Directions for this task: Would you quote the material below from its first line through the line containing "block, that is recorded. -/", exactly and with both ends included?

──────── Dataset records ────────

/-- Is a cell or a block of a region in a reset of its own. -/
abbrev unitBelow (s : State) (r : Nat) : Prop :=
  (∃ i < 16, (cellOf s (16 * r + i)).inReset = true) ∨ ∃ i < 4, nin s.fab.blockRst (4 * r + i) = true

section
variable {s : State} (src : Nat)

theorem reqCellReset_absorbed {c : Nat} (h : rd s f_GEN_STATE_STATE < 4 ∨ cellInReset s c = true) :
    reqCellReset s src c = infoEvent s src 0x07 10 2 := by
  rw [reqCellReset, if_pos (Bool.or_eq_true_iff.2 (h.imp_left beforeBoot_iff.2))]
  rfl

theorem reqBlockReset_absorbed {k : Nat} (h : rd s f_GEN_STATE_STATE < 4 ∨ blockInReset s k = true) :
    reqBlockReset s src k = infoEvent s src 0x07 11 2 := by
  have h' : (beforeBoot s || nin s.fab.blockRst k || nin s.fab.regionRst (k / 4)) = true := by
    rw [Bool.or_assoc]
    exact Bool.or_eq_true_iff.2 (h.imp_left beforeBoot_iff.2)
  rw [reqBlockReset, if_pos h']
  rfl

theorem reqRegionReset_absorbed {r : Nat} (h : rd s f_GEN_STATE_STATE < 4 ∨ nin s.fab.regionRst r = true) :
    reqRegionReset s src r = infoEvent s src 0x07 12 2 := by
  rw [reqRegionReset, if_pos (Bool.or_eq_true_iff.2 (h.imp_left beforeBoot_iff.2))]
  rfl

variable (hg : 4 ≤ rd s f_GEN_STATE_STATE)
include hg

theorem reqCellReset_asserted {c : Nat} (h : cellInReset s c = false) : reqCellReset s src c = cellReset s c := by
  simp [reqCellReset, beforeBoot_eq_false hg, h]

/-- A BLOCK reset is asserted; where it takes over the reset of a cell, that is recorded. -/
theorem reqBlockReset_asserted {k : Nat} (h : blockInReset s k = false) :
    reqBlockReset s src k = if cellBelow s k then infoEvent (blockReset s k) src 0x07 3 1 else blockReset s k := by
  obtain ⟨hk, hr⟩ := Bool.or_eq_false_iff.1 h
  simp only [reqBlockReset, beforeBoot_eq_false hg, hk, hr, Bool.or_self, Bool.false_eq_true, if_false, List.any_eq_true, List.mem_range]
  rfl

/-- A REGION reset is asserted; where it takes over the reset of a cell or a block, that is recorded. -/
theorem reqRegionReset_asserted {r : Nat} (h : nin s.fab.regionRst r = false) :
    reqRegionReset s src r = if unitBelow s r then infoEvent (regionReset s r) src 0x07 4 1 else regionReset s r := by
  simp only [reqRegionReset, beforeBoot_eq_false hg, h, Bool.or_self, Bool.false_eq_true, if_false, Bool.or_eq_true,
    List.any_eq_true, List.mem_range]
  rfl

end

/-! ### The rows (R62, R65, R67, R87) -/

theorem exec_cellReset (s : State) (c : Fin 256) : exec (.cellReset c) s = .next (withQueue s (reqCellReset s c c)) := rfl

theorem exec_blockReset (s : State) (k : Fin 64) : exec (.blockReset k) s = .next (withQueue s (reqBlockReset s (0x100 + k) k)) := rfl

theorem exec_regionReset (s : State) (r : Fin 16) : exec (.regionReset r) s = .next (withQueue s (reqRegionReset s (0x140 + r) r)) :=
  rfl

section
variable {s : State} {r : Fin 16} (b c : Fin 4) (hb : barOpen s = true)
include hb

/-- A write to RGN_UNIT_RST while BUSY is ignored and noted. -/
theorem exec_rgnUnitRst_busy (hy : rd s (f_RGN_UNIT_RST_BUSY r) = 1) :
    exec (.rgnUnitRstCell r b c) s = .next (writeIgnored s) ∧ exec (.rgnUnitRstBlock r b) s = .next (writeIgnored s) := by
  constructor
  · change execRgnUnitRstCell r b c s = _
    simp [execRgnUnitRstCell, hb, hy, writeIgnored, withQueue_wr]
  · change execRgnUnitRstBlock r b s = _
    simp [execRgnUnitRstBlock, hb, hy, writeIgnored, withQueue_wr]

variable (hg : 4 ≤ rd s f_GEN_STATE_STATE) (hy : rd s (f_RGN_UNIT_RST_BUSY r) = 0)
include hg hy

/-- LEVEL CELL starts the reset of a cell that is in none, and BUSY shows it. -/
theorem exec_rgnUnitRstCell {n : Nat} (hn : n = 16 * r.val + 4 * b.val + c.val) (hc : cellInReset s n = false) :
    exec (.rgnUnitRstCell r b c) s = .next (withQueue s (unitBusy (cellReset s n) r n)) := by
  subst hn
  change execRgnUnitRstCell r b c s = _
  simp [execRgnUnitRstCell, hb, hy, beforeBoot_eq_false hg, hc, reqCellReset_asserted _ hg hc]

/-- LEVEL BLOCK starts the reset of a block that is in none and holds no cell that is, and BUSY shows it. -/
theorem exec_rgnUnitRstBlock {k : Nat} (hk : k = 4 * r.val + b.val) (hr : blockInReset s k = false) (hc : ¬ cellBelow s k) :
    exec (.rgnUnitRstBlock r b) s = .next (withQueue s (unitBusy (blockReset s k) r (0x100 + k))) := by
  have hreq := reqBlockReset_asserted (0x100 + k) hg hr
  rw [if_neg hc] at hreq
  obtain ⟨h1, h2⟩ := Bool.or_eq_false_iff.1 hr
  have hd : (4 * r.val + b.val) / 4 = r.val := by omega
  subst hk
  rw [hd] at h2
  change execRgnUnitRstBlock r b s = _
  simp [execRgnUnitRstBlock, hb, hy, beforeBoot_eq_false hg, h1, h2, hreq]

────────

Task output:
/-- Is a cell or a block of a region in a reset of its own. -/
abbrev unitBelow (s : State) (r : Nat) : Prop :=
  (∃ i < 16, (cellOf s (16 * r + i)).inReset = true) ∨ ∃ i < 4, nin s.fab.blockRst (4 * r + i) = true

section
variable {s : State} (src : Nat)

theorem reqCellReset_absorbed {c : Nat} (h : rd s f_GEN_STATE_STATE < 4 ∨ cellInReset s c = true) :
    reqCellReset s src c = infoEvent s src 0x07 10 2 := by
  rw [reqCellReset, if_pos (Bool.or_eq_true_iff.2 (h.imp_left beforeBoot_iff.2))]
  rfl

theorem reqBlockReset_absorbed {k : Nat} (h : rd s f_GEN_STATE_STATE < 4 ∨ blockInReset s k = true) :
    reqBlockReset s src k = infoEvent s src 0x07 11 2 := by
  have h' : (beforeBoot s || nin s.fab.blockRst k || nin s.fab.regionRst (k / 4)) = true := by
    rw [Bool.or_assoc]
    exact Bool.or_eq_true_iff.2 (h.imp_left beforeBoot_iff.2)
  rw [reqBlockReset, if_pos h']
  rfl

theorem reqRegionReset_absorbed {r : Nat} (h : rd s f_GEN_STATE_STATE < 4 ∨ nin s.fab.regionRst r = true) :
    reqRegionReset s src r = infoEvent s src 0x07 12 2 := by
  rw [reqRegionReset, if_pos (Bool.or_eq_true_iff.2 (h.imp_left beforeBoot_iff.2))]
  rfl

variable (hg : 4 ≤ rd s f_GEN_STATE_STATE)
include hg

theorem reqCellReset_asserted {c : Nat} (h : cellInReset s c = false) : reqCellReset s src c = cellReset s c := by
  simp [reqCellReset, beforeBoot_eq_false hg, h]

/-- A BLOCK reset is asserted; where it takes over the reset of a cell, that is recorded. -/
theorem reqBlockReset_asserted {k : Nat} (h : blockInReset s k = false) :
    reqBlockReset s src k = if cellBelow s k then infoEvent (blockReset s k) src 0x07 3 1 else blockReset s k := by
  obtain ⟨hk, hr⟩ := Bool.or_eq_false_iff.1 h
  simp only [reqBlockReset, beforeBoot_eq_false hg, hk, hr, Bool.or_self, Bool.false_eq_true, if_false, List.any_eq_true, List.mem_range]
  rfl

/-- A REGION reset is asserted; where it takes over the reset of a cell or a block, that is recorded. -/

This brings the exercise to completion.